→ **ACTIVITY**
In the entries below, which lines run from the one containing "gives (held [0xC800]" to the one containing "gives (held [0x4000, 0xB391, 0x6B76, 0xACE8, 0xAC60]"? Copy exactly those lines, ends included, and no others.

- Opening Delimiter -

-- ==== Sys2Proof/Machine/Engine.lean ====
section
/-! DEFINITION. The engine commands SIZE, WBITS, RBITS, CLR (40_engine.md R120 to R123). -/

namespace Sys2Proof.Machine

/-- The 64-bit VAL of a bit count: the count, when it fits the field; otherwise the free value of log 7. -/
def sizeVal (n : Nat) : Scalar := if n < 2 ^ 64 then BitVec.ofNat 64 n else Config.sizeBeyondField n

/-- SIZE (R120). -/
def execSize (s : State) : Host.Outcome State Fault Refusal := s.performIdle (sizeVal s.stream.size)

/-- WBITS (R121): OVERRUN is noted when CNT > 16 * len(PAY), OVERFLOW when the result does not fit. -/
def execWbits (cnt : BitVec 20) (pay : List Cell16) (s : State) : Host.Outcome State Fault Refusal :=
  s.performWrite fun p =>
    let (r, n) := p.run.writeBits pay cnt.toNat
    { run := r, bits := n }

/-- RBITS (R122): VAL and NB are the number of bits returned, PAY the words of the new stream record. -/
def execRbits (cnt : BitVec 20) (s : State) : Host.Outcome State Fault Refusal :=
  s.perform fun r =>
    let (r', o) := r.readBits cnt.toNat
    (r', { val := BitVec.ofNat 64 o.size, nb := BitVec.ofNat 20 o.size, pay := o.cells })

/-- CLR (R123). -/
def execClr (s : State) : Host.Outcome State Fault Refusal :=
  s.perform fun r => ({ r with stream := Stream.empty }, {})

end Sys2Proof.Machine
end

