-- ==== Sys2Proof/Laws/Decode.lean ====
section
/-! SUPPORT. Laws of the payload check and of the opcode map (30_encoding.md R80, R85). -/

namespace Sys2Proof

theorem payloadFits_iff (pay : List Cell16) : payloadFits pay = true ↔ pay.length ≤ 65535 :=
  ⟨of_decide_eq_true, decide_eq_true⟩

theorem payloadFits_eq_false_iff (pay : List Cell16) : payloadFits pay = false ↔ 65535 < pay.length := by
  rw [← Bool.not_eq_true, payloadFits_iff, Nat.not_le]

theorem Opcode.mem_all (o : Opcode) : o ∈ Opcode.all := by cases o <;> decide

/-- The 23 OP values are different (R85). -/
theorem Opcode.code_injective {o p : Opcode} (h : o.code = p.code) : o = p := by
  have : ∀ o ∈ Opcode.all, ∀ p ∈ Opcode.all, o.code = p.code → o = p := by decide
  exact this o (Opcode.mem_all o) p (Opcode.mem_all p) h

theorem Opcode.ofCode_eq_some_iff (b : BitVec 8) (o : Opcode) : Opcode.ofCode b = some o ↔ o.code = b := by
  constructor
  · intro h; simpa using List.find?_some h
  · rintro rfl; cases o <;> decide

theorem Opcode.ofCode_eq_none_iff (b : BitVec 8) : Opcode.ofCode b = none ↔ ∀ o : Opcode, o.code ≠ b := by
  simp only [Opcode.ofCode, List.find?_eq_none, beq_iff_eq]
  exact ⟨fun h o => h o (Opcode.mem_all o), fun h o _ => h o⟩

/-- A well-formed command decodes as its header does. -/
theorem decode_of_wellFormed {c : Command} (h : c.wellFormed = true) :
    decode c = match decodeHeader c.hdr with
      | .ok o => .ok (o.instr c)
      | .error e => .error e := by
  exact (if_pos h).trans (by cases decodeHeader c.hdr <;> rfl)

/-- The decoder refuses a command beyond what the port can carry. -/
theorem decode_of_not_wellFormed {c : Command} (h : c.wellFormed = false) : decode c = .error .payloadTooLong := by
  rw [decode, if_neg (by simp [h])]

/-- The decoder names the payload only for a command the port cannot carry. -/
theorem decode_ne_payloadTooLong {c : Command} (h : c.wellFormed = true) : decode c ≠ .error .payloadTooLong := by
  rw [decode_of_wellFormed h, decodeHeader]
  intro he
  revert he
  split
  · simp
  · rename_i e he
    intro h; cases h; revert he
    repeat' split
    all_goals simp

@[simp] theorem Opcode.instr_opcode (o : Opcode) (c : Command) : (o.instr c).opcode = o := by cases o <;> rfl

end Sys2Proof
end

- Closing Delimiter -
- Opening Delimiter -

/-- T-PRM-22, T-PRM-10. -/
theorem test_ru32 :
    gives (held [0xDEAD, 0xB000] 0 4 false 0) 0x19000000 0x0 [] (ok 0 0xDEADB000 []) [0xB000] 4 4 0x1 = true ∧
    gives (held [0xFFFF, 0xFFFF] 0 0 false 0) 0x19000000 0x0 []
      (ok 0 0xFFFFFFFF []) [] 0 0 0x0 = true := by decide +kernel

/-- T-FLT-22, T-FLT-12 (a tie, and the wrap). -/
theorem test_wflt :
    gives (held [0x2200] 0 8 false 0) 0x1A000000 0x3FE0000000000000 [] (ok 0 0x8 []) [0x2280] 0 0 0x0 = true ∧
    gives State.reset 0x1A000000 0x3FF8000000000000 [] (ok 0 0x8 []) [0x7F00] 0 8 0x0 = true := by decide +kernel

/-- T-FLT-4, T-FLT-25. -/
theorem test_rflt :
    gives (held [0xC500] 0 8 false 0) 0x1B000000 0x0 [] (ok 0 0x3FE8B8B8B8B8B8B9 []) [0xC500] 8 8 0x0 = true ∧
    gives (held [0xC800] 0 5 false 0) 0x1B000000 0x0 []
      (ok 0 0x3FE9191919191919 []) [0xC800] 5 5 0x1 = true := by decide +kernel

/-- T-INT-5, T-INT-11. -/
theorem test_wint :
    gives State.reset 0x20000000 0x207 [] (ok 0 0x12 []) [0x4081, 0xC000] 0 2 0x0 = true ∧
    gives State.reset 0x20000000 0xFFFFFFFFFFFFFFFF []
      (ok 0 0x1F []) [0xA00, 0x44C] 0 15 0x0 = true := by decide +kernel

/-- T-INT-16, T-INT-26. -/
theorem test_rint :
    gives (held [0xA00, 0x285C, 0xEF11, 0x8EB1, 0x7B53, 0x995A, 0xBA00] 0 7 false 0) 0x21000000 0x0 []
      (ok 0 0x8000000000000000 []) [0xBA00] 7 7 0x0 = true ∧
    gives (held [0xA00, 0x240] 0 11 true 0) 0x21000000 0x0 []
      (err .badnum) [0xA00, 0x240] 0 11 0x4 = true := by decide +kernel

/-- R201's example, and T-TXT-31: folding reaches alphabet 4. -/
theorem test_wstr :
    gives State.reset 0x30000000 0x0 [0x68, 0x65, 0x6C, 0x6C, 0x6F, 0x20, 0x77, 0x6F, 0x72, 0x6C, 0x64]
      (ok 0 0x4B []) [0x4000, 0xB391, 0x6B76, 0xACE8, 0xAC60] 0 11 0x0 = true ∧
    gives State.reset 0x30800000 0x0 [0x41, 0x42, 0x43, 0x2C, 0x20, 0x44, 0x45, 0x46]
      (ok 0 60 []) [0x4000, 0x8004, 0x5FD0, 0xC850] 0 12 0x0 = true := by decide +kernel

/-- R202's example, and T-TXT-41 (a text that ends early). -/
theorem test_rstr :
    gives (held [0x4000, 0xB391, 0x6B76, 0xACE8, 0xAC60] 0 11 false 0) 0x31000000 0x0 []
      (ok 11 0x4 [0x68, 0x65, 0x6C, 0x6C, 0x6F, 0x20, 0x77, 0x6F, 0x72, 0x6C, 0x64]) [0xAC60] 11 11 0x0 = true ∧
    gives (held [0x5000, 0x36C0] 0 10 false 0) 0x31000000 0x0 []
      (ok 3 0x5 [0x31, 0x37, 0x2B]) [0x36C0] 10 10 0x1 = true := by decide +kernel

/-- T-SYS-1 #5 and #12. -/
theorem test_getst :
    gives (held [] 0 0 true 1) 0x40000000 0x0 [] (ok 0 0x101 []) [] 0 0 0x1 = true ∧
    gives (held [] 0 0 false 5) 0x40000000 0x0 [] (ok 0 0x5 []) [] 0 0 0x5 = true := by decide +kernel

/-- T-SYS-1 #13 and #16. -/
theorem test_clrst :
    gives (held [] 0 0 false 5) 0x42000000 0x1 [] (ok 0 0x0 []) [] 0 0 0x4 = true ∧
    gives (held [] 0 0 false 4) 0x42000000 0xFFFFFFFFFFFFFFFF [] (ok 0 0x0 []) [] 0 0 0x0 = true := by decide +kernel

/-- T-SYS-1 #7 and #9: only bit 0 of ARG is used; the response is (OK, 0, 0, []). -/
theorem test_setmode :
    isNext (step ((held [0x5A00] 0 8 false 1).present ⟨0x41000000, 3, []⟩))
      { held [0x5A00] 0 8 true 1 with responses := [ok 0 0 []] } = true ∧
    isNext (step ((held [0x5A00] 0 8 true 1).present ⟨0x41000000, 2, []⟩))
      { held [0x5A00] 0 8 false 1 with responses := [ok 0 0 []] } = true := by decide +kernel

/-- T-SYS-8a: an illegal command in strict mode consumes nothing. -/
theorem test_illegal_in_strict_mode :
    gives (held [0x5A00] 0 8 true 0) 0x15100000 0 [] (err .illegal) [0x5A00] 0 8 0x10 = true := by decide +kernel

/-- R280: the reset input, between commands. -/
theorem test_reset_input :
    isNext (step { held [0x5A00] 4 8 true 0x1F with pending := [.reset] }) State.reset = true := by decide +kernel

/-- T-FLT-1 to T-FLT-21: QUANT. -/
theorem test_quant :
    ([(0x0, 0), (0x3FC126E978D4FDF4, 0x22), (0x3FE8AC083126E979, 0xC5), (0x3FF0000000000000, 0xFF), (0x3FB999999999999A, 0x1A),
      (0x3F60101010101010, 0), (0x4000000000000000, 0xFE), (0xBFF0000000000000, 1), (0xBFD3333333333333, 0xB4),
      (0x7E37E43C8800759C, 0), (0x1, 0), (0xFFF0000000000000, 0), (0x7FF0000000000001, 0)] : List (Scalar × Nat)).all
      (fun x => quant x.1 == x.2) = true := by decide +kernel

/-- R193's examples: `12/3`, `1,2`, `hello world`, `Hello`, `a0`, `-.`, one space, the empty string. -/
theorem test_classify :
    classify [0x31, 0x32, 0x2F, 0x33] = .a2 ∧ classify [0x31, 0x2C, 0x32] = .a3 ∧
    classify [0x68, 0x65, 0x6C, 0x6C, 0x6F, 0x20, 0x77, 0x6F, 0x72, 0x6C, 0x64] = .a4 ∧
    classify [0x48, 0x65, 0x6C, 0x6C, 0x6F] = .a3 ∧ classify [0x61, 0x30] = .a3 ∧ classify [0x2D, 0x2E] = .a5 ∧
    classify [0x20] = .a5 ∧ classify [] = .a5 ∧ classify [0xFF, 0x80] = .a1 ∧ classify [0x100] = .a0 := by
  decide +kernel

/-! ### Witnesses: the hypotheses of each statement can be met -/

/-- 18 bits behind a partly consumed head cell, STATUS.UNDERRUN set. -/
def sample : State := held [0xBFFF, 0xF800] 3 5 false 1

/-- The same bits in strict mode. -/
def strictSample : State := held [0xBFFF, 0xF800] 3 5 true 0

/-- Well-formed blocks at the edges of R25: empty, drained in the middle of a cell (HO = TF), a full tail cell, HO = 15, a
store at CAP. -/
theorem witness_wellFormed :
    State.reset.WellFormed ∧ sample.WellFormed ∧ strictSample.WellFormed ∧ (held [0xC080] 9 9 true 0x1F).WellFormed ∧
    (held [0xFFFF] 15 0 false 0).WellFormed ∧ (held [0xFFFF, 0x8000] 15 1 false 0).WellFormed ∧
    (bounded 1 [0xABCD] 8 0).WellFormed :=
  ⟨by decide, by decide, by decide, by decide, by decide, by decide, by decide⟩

- Closing Delimiter -

→ **RESPONSE**
    gives (held [0xC800] 0 5 false 0) 0x1B000000 0x0 []
      (ok 0 0x3FE9191919191919 []) [0xC800] 5 5 0x1 = true := by decide +kernel

/-- T-INT-5, T-INT-11. -/
theorem test_wint :
    gives State.reset 0x20000000 0x207 [] (ok 0 0x12 []) [0x4081, 0xC000] 0 2 0x0 = true ∧
    gives State.reset 0x20000000 0xFFFFFFFFFFFFFFFF []
      (ok 0 0x1F []) [0xA00, 0x44C] 0 15 0x0 = true := by decide +kernel

/-- T-INT-16, T-INT-26. -/
theorem test_rint :
    gives (held [0xA00, 0x285C, 0xEF11, 0x8EB1, 0x7B53, 0x995A, 0xBA00] 0 7 false 0) 0x21000000 0x0 []
      (ok 0 0x8000000000000000 []) [0xBA00] 7 7 0x0 = true ∧
    gives (held [0xA00, 0x240] 0 11 true 0) 0x21000000 0x0 []
      (err .badnum) [0xA00, 0x240] 0 11 0x4 = true := by decide +kernel

/-- R201's example, and T-TXT-31: folding reaches alphabet 4. -/
theorem test_wstr :
    gives State.reset 0x30000000 0x0 [0x68, 0x65, 0x6C, 0x6C, 0x6F, 0x20, 0x77, 0x6F, 0x72, 0x6C, 0x64]
      (ok 0 0x4B []) [0x4000, 0xB391, 0x6B76, 0xACE8, 0xAC60] 0 11 0x0 = true ∧
    gives State.reset 0x30800000 0x0 [0x41, 0x42, 0x43, 0x2C, 0x20, 0x44, 0x45, 0x46]
      (ok 0 60 []) [0x4000, 0x8004, 0x5FD0, 0xC850] 0 12 0x0 = true := by decide +kernel

/-- R202's example, and T-TXT-41 (a text that ends early). -/
theorem test_rstr :
    gives (held [0x4000, 0xB391, 0x6B76, 0xACE8, 0xAC60] 0 11 false 0) 0x31000000 0x0 []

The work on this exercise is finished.